Priorat's geography impresses the visitor but subjugates those who have to work it.
Its name derives from the Charterhouse of Escaladei (Scala Dei), established in 1203 at the foothills of the Montsant Mountians, whose spectacular cliffs constitute the northern boundary of the region. King Alfons granted to the monastery jurisdictional and economic rights over seven villages: its Priorat.
This ancient feudal domain occupies most of a geological peculiarity: a spot of ferrous slate (the llicorella) that has extraordinary qualities as a support for the vineyard. The llicorella spot is itself sorounded by another spot of sauló (degraded granite) which is itsef enclosed by an impressive set of limestone ridges at its north (Montsant), east (Prades and Argentera) and south (Llaveria).
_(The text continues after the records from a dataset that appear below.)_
-- ==== Sys2Proof/Parts/Operand.lean ====
section
/-! DEFINITION. The operand types of the commands: which window an access hits, and the readings
that the outside world supplies. -/
namespace Sys2Proof

/-- The memory windows of a port (R50): BAR0, a slice page of BAR2 with its slice, BAR4. -/
inductive Bar where
  | bar0
  | page (slice : Nat)
  | bar4
deriving DecidableEq, Repr

/-- A place in a port's memory windows. -/
structure BarPlace where
  bar : Bar
  off : Nat
deriving DecidableEq, Repr

/-- An access as R51 judges it: the PASID of its request, its place, and whether it reads. -/
structure Access where
  pasid : Option Nat := none
  place : BarPlace
  read : Bool := true
deriving DecidableEq, Repr

/-- What a write carries (R399, R400): the four bytes of one register, or the bytes from its place on, none where a byte enable is
off. -/
inductive WriteData where
  | word (value : Nat)
  | bytes (data : List (Option Byte))
deriving DecidableEq, Repr

/-- What a read asks for (R399, R400): one register's four bytes, or the bytes from a place on, each with its byte enable. -/
inductive RegRead where
  | word (place : BarPlace)
  | bytes (place : BarPlace) (enables : List Bool)
deriving DecidableEq, Repr

/-- The supply rails whose voltage raises alarms (R311). -/
inductive Rail where
  | core | sram | io | vbat
deriving DecidableEq, Repr

/-- The clock conditions that raise alarms (R311): a short pulse, a frequency error of TIMEREF or of the fabric clock in
ppm, or TIMEREF absent. -/
inductive ClockCond where
  | glitch
  | freq (ppm : Int)
  | fabric (ppm : Int)
  | absent
deriving DecidableEq, Repr

/-- How a program on a vault device ends (R226): written after some tries that failed, failed on every block tried, or no
answer. -/
inductive ProgResult where
  | written (fails : Nat)
  | failed
  | silent
deriving DecidableEq, Repr

/-- What a drive returns with a completion (R189): its data, and whether the completion or a DMA of its command was poisoned or
ended in Unsupported Request or Completer Abort. -/
structure NvReturn where
  poisoned : Bool := false
  data : Bytes := []
deriving DecidableEq, Repr

/-- The command that the secure world writes into the utility cipher's registers (R276): its slot, the bytes its source
and AAD hold in the device's memory, the IV, the tag, and the room at its destination. -/
structure UcpArgs where
  handle : Nat := 0
  src : Bytes := []
  aad : Bytes := []
  iv : Bytes := List.replicate 12 0
  tag : Bytes := List.replicate 16 0
  dstLen : Nat := 0
deriving DecidableEq, Repr

/-- Who writes GO (R276): a port, on the command its registers hold, or the secure world with its own command. -/
inductive UcpCmd where
  | port (p : Port)
  | secure (c : UcpArgs)
deriving DecidableEq, Repr

/-- What the world shows the device at a boot (R419, R380, R48): the straps, whether PFAIL_N is asserted, the memory
found, and each port's PERST. -/
structure BootEnv where
  haClkmode : Bool := false
  hbClkmode : Bool := false
  drbHead : Bool := false
  selIn : Bool := false
  pfail : Bool := false
  memOk : Bool := true
  capacity : Nat := 1
  perst : Both Bool := ⟨false, false⟩
deriving DecidableEq, Repr

/-- What a drive reports while it is initialised (R186): controller readiness, its limits, the namespace and the queues. -/
structure InitReport where
  topoOk : Bool := true
  mdts : Nat := 0
  rtd3e : Nat := 0
  nsPresent : Bool := true
  nsze : Nat := 0
  dataBytes : Nat := 4096
  metaBytes : Nat := 0
  pi : Bool := false
  formats : List (Nat × Nat) := []
  queues : Nat := 4
  ok : Bool := true
deriving DecidableEq, Repr

/-- One region's measurement over a governor interval (R388). -/
structure GovReading where
  busy : Nat := 0
  waited : Bool := false
  work : Bool := false
deriving DecidableEq, Repr

end Sys2Proof
end

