-- ==== Sys2Proof/Syntax.lean ====
section
/-! DEFINITION. The block's commands: one constructor for each row of the spec's table of operations and events. -/
namespace Sys2Proof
Both the sauló and the limestone share with the llicorella three properties that make them extraordinarily attractive for the cultivation of the vineyard: extreme poverty of organic matter, very little retention of moisture, and depth. Broadly speaking, the spot of llicorella coincides with the D.O.Q. Priorat and the sauló (mixed with limestone and clay at its extremes) with the D.O. Montsant.
The landscape of the Priorat has an extraordinary beauty because it combines the white cliffs of the limestone mountains, the dark ferrous slate hills and the clear sauló plain, all of them with differentiated vegetation and microclimates.
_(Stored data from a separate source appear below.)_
-- ==== Sys2Proof/Machine/Ops.lean ====
section
/-! DEFINITION. The named operations every meaning is written over: updates of one part of the state, the commit
sequencer, outputs, interrupts, event records and free values. -/
namespace Sys2Proof.Machine

/-- The outcome of a command. -/
abbrev Res := Host.Outcome State Fault Refusal

/-! ### Updates of one part -/

/-- The carriage engine changed by `f`. -/
def updCar (f : Car → Car) (s : State) : State := { s with car := f s.car }
/-- The cipher array changed by `f`. -/
def updCay (f : Cay → Cay) (s : State) : State := { s with cay := f s.cay }
/-- The media fabric changed by `f`. -/
def updMdf (f : Mdf → Mdf) (s : State) : State := { s with mdf := f s.mdf }
/-- The key store changed by `f`. -/
def updKst (f : Kst → Kst) (s : State) : State := { s with kst := f s.kst }
/-- The vault and quorum engines changed by `f`. -/
def updVlt (f : Vault → Vault) (s : State) : State := { s with vlt := f s.vlt }
/-- The slice manager changed by `f`. -/
def updSlc (f : Slc → Slc) (s : State) : State := { s with slc := f s.slc }
/-- The event recorder changed by `f`. -/
def updEvr (f : Evr → Evr) (s : State) : State := { s with evr := f s.evr }
/-- The random chain changed by `f`. -/
def updRng (f : Rng → Rng) (s : State) : State := { s with rng := f s.rng }
/-- The tamper block changed by `f`. -/
def updTmp (f : Tmp → Tmp) (s : State) : State := { s with tmp := f s.tmp }
/-- The world block changed by `f`. -/
def updWld (f : Wld → Wld) (s : State) : State := { s with wld := f s.wld }
/-- The life-cycle block changed by `f`. -/
def updLcs (f : Lcs → Lcs) (s : State) : State := { s with lcs := f s.lcs }
/-- The firmware update block changed by `f`. -/
def updFwu (f : Fwu → Fwu) (s : State) : State := { s with fwu := f s.fwu }
/-- The drawbar changed by `f`. -/
def updDrb (f : Drb → Drb) (s : State) : State := { s with drb := f s.drb }
/-- The governor changed by `f`. -/
def updGov (f : Gov → Gov) (s : State) : State := { s with gov := f s.gov }
/-- The utility cipher changed by `f`. -/
def updUcp (f : Ucp → Ucp) (s : State) : State := { s with ucp := f s.ucp }
/-- The big-number verifier changed by `f`. -/
def updBnv (f : Bnv → Bnv) (s : State) : State := { s with bnv := f s.bnv }
/-- The lattice unit changed by `f`. -/
def updLat (f : Lat → Lat) (s : State) : State := { s with lat := f s.lat }
/-- The turntable block changed by `f`. -/
def updTtb (f : Ttb → Ttb) (s : State) : State := { s with ttb := f s.ttb }
/-- Port `p`'s HPT block changed by `f`. -/
def updHpt (p : Port) (f : HptPort → HptPort) (s : State) : State := { s with hpt := s.hpt.upd p f }
/-- Port `p`'s statistics, configuration mirrors and MSI-X table changed by `f`. -/
def updStats (p : Port) (f : HptStats → HptStats) (s : State) : State := { s with stats := s.stats.upd p f }
/-- Port `p`'s register copies (R404) changed by `f`. -/
def updWin (p : Port) (f : PortWin → PortWin) (s : State) : State := { s with win := s.win.upd p f }

/-- The share epoch that holds the current stamp: at its start the weights written before it take effect and the accounting
starts afresh (R43, R139, R282). -/
def shareSync (s : State) : State :=
  if s.now / 1000 > s.cay.epoch then
    updSlc (fun x => { x with slices := tmap {} (fun _ y => { y with weightNow := y.weight }) x.slices })
      (updCay (fun c => { c with charge := [], tagCharge := [], epoch := s.now / 1000 }) s)
  else s

/-! ### One entry of a table -/

/-- The context of ring `g` (R71). -/
def ringOf (s : State) (g : Nat) : Ring := tget {} s.car.rings g
/-- Ring `g`'s context changed by `f`. -/
def updRing (g : Nat) (f : Ring → Ring) (s : State) : State :=
  updCar (fun c => { c with rings := tupd {} c.rings g f }) s
/-- The carriage that holds tag `t` (R117). -/
def carrOf (s : State) (t : Nat) : Carriage := tget {} s.car.cars t
/-- The carriage of tag `t` changed by `f`. -/
def updCarr (t : Nat) (f : Carriage → Carriage) (s : State) : State :=
  updCar (fun c => { c with cars := tupd {} c.cars t f }) s
/-- Slice `n`'s table entry (R277). -/
def sliceOf (s : State) (n : Nat) : Slice := tget {} s.slc.slices n
/-- Slice `n`'s entry changed by `f`. -/
def updSlice (n : Nat) (f : Slice → Slice) (s : State) : State :=
  updSlc (fun c => { c with slices := tupd {} c.slices n f }) s
/-- Working slot `i` (R194). -/
def slotOf (s : State) (i : Nat) : Slot := tget {} s.kst.slots i
/-- Working slot `i` changed by `f`. -/
def updSlot (i : Nat) (f : Slot → Slot) (s : State) : State :=
  updKst (fun k => { k with slots := tupd {} k.slots i f }) s
/-- Owner `i`'s record (R218). -/
def ownerOf (s : State) (i : Nat) : Owner := tget {} s.vlt.img.owners i
/-- Drive `d`, 0 to 511. -/
def driveOf (s : State) (d : Nat) : Drive := tget {} s.mdf.drives d
/-- Drive `d` changed by `f`. -/
def updDrive (d : Nat) (f : Drive → Drive) (s : State) : State :=
  updMdf (fun m => { m with drives := tupd {} m.drives d f }) s
/-- Drive `d`'s diagnostic counts. -/
def diagOf (s : State) (d : Nat) : DriveDiag := tget {} s.mdf.diag d
/-- Drive `d`'s diagnostic counts changed by `f`. -/
def updDiag (d : Nat) (f : DriveDiag → DriveDiag) (s : State) : State :=
  updMdf (fun m => { m with diag := tupd {} m.diag d f }) s
/-- Shelf `n`. -/
def shelfOf (s : State) (n : Nat) : Shelf := tget {} s.mdf.shelves n
/-- Shelf `n` changed by `f`. -/
def updShelf (n : Nat) (f : Shelf → Shelf) (s : State) : State :=
  updMdf (fun m => { m with shelves := tupd {} m.shelves n f }) s
/-- Sideband link `n`. -/
def linkOf (s : State) (n : Nat) : SbLink := tget {} s.mdf.links n
/-- Sideband link `n` changed by `f`. -/
def updLink (n : Nat) (f : SbLink → SbLink) (s : State) : State :=
  updMdf (fun m => { m with links := tupd {} m.links n f }) s
/-- Region `r` of the cipher array. -/
def regionOf (s : State) (r : Nat) : Region := tget {} s.cay.regions r
/-- Region `r` changed by `f`. -/
def updRegion (r : Nat) (f : Region → Region) (s : State) : State :=
  updCay (fun c => { c with regions := tupd {} c.regions r f }) s
/-- The working part of region `r`: its blocks and further counts. -/
def workOf (s : State) (r : Nat) : RegionWork := tget {} s.cay.work r
/-- The working part of region `r` changed by `f`. -/
def updWork (r : Nat) (f : RegionWork → RegionWork) (s : State) : State :=
  updCay (fun c => { c with work := tupd {} c.work r f }) s
/-- Block `b` of region `r`. -/
def blockOf (s : State) (r b : Nat) : Block := tget {} (workOf s r).blocks b
/-- Block `b` of region `r` changed by `f`. -/
def updBlock (r b : Nat) (f : Block → Block) (s : State) : State :=
  updWork r (fun w => { w with blocks := tupd {} w.blocks b f }) s
/-- Turntable `n` (R58). -/
def tableOf (s : State) (n : Nat) : Turntable := tget {} s.ttb.tables n
/-- Turntable `n` changed by `f`. -/
def updTable (n : Nat) (f : Turntable → Turntable) (s : State) : State :=
  updTtb (fun t => { t with tables := tupd {} t.tables n f }) s
/-- Open proposal place `i` (R236). -/
def propOf (s : State) (i : Nat) : Proposal := tget {} s.vlt.props i
/-- Proposal `i` changed by `f`. -/
def updProp (i : Nat) (f : Proposal → Proposal) (s : State) : State :=
  updVlt (fun v => { v with props := tupd {} v.props i f }) s

/-! ### Modes -/

/-- Core power is on, PORST_N is deasserted and the device is not Dormant. -/
def powered (s : State) : Bool := !s.chp.inReset && !s.gov.dormant

/-- The device is in FAULT (R29). -/
def inFault (s : State) : Bool := s.chp.mode == .fault

/-- The device's engines run: powered, booted, neither in FAULT nor in firmware recovery. -/
def live (s : State) : Bool := powered s && (s.chp.mode == .running || s.chp.mode == .service)

/-- The outcome of a command that acts only where `g` holds: elsewhere its trigger does not hold and nothing changes
(log entry 1). -/
def onlyIf (g : Bool) (s t : State) : Res := .next (if g then t else s)

/-- The unit id's 16 bytes (R2). -/
def unitId16 : Bytes := padTo 16 Config.unitId

/-- The code of a life-cycle state (R335). -/
def lifeCode : LifeState → Nat
  | .raw => 0 | .test0 => 1 | .test1 => 2 | .test2 => 3 | .test3 => 4 | .mfg => 5 | .field => 6 | .return_ => 7
  | .terminal => 8

/-- What the registers show is kept from now on: the device enters FAULT (R29). -/
def keepShown (s : State) : State :=
  { s with
    shown := some {
      hpt := s.hpt, stats := s.stats, ttb := s.ttb, car := s.car, cay := s.cay, mdf := s.mdf, kst := s.kst
      leg := s.leg, vlt := s.vlt, slc := s.slc, evr := s.evr, rng := s.rng, lat := s.lat, bnv := s.bnv, ucp := s.ucp
      wld := s.wld, tmp := s.tmp, bbr := s.bbr, lcs := s.lcs, fuses := s.fuses, mnf := s.mnf, fwu := s.fwu
      drb := s.drb, mem := s.mem, gov := s.gov } }

/-- The state that register reads see: in FAULT that of the last CSN, but for TMP_LATCH and the class counters (R29, R31). -/
def seen (s : State) : State :=
  match s.shown with
  | none => s
  | some v =>
    { s with
      hpt := v.hpt, stats := v.stats, ttb := v.ttb, car := v.car, cay := v.cay, mdf := v.mdf, kst := v.kst
      leg := v.leg, vlt := v.vlt, slc := v.slc, evr := v.evr, rng := v.rng, lat := v.lat, bnv := v.bnv, ucp := v.ucp
      wld := v.wld, bbr := v.bbr, lcs := v.lcs, fuses := v.fuses, mnf := v.mnf, fwu := v.fwu, drb := v.drb
      mem := v.mem, gov := v.gov
      tmp := { v.tmp with latch := s.tmp.latch, cntA := s.tmp.cntA, cntB := s.tmp.cntB, cntC := s.tmp.cntC } }

/-! ### The commit sequencer -/

/-- One sequenced action takes the next CSN (R24). In FAULT none is assigned here (R29). -/
def seqd (s : State) : State := if inFault s then s else { s with csn := s.csn + 1 }

/-- A register write takes a CSN only where it changes state (R25). -/
def seqIf (changes : Bool) (s : State) : State := if changes then seqd s else s

/-- The CSN of a completion of FAULT (R29), assigned in every mode. -/
def seqdAlways (s : State) : State := { s with csn := s.csn + 1 }

/-! ### Free values -/

/-- The next free value (log entry 3). -/
def drawn (s : State) : Nat := Config.freeNat s.free

/-- The state with the next free value drawn. -/
def draw (s : State) : State := { s with free := s.free + 1 }

/-- A duration the device takes, of at most `most` µs: the spec gives only the limit (log entry 4). -/
def within (most : Nat) (s : State) : Nat := s.now + min most (drawn s)

/-! ### Outputs, interrupts -/

/-- The state with `o` sent. -/
def emit (o : Output) (s : State) : State := { s with out := s.out ++ [o] }

/-- The answer to a register read (R31). -/
def answer (p : Port) (v : Nat) (s : State) : State := emit (.answer p v) s

/-- A host write through port `p` (R52); nothing leaves a port whose link is down (R162). -/
def dmaWrite (p : Port) (pasid : Option Nat) (relaxed : Bool) (addr : Nat) (data : Bytes) (s : State) : State :=
  if (s.hpt.get p).up && !data.isEmpty then
    updStats p (fun h => { h with dmaWr := h.dmaWr + data.length })
      (emit (.dmaWrite p pasid relaxed addr data) s)
  else s

/-- The most bytes one read request of port `p` asks for: 4 KiB, and the port's Max Read Request Size (R45, R410; the codes
are PCIe's, log entry 33). -/
def mrrsBytes (s : State) (p : Port) : Nat := min 4096 (128 * 2 ^ (s.stats.get p).cfg.mrrs)

/-- A range of host memory in requests of at most `m` bytes, none of which crosses a multiple of `m`; `k` bounds their
number. -/
def readCuts : Nat → Nat → Nat → Nat → List (Nat × Nat)
  | 0, _, _, _ => []
  | k + 1, m, addr, len =>
    if len == 0 then []
    else
      let n := min len (m - addr % m)
      (addr, n) :: readCuts k m (addr + n) (len - n)

/-- Requests of port `p` that are outstanding (R45). -/
def readsOut (h : HptStats) : Nat := (h.reads.filter (·.sent)).length

/-- The first `n` requests that wait are sent. -/
def markSent : Nat → List ReadReq → List ReadReq
  | _, [] => []
  | n, r :: rs => if r.sent then r :: markSent n rs else if n == 0 then r :: rs else { r with sent := true } :: markSent (n - 1) rs

/-- Waiting requests of port `p` go out in order while fewer than 768 are outstanding (R45). -/
def issueReads (p : Port) (s : State) : State :=
  let h := s.stats.get p
  let n := 768 - readsOut h
  let now := (h.reads.filter (!·.sent)).take n
  let l := markSent n h.reads
  updStats p (fun h => { h with reads := l, npHwm := max h.npHwm (readsOut h + now.length) })
    { s with out := s.out ++ now.map (fun r => Output.dmaRead p r.pasid r.addr r.len) }

/-- Host reads through port `p` for one purpose (R52); earlier requests for it are forgotten (log entry 80). -/
def dmaReads (w : DmaRead) (p : Port) (pasid : Option Nat) (parts : List (Nat × Nat)) (s : State) : State :=
  if (s.hpt.get p).up then
    let m := mrrsBytes s p
    let new := parts.flatMap (fun x => (readCuts (x.2 / m + 2) m x.1 x.2).map (fun y =>
      ({ what := w, pasid := pasid, addr := y.1, len := y.2 } : ReadReq)))
    issueReads p (updStats p (fun h => { h with reads := h.reads.filter (·.what != w) ++ new }) s)
  else s

/-- One host read through port `p` (R52). -/
def dmaRead (w : DmaRead) (p : Port) (pasid : Option Nat) (addr len : Nat) (s : State) : State :=
  dmaReads w p pasid [(addr, len)] s

/-- A read whose answer comes within the command that asks (R45, R166): nothing of it stays outstanding. -/
def readAtOnce (p : Port) (pasid : Option Nat) (addr len : Nat) (s : State) : State :=
  if (s.hpt.get p).up then
    updStats p (fun h => { h with npHwm := max h.npHwm (readsOut h + 1) }) (emit (.dmaRead p pasid addr len) s)
  else s

/-- A request for purpose `w` of port `p` still waits to be sent. -/
def readWaits (w : DmaRead) (p : Port) (s : State) : Bool := (s.stats.get p).reads.any (fun r => r.what == w && !r.sent)

/-- The requests of port `p` for purpose `w` are no longer outstanding; others that waited may go (R45). -/
def dropReads (w : DmaRead) (p : Port) (s : State) : State :=
  issueReads p (updStats p (fun h => { h with reads := h.reads.filter (·.what != w) }) s)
The visitor discovers at the small villages of the old Priorat the remains of a world that fell asleep when, over 100 years ago, the phylloxera plague swept the vineyard, which had been the basis of its economy, and forced two thirds of its population to migrate.
After a long wait, and thanks to the creation of the School of Oenology in Falset and the initiative of a group of innovative foreign producers who have rewarded their wines internationally (Josep Lluís Pérez, René Barbier, Álvaro Palacios, Assumpció Peira, Dafne Cloe ...), the Priorat has again hope.
Today, the Priorat is wild beauty and is optimism, but it is, above all, the strictness that demands to be among the best.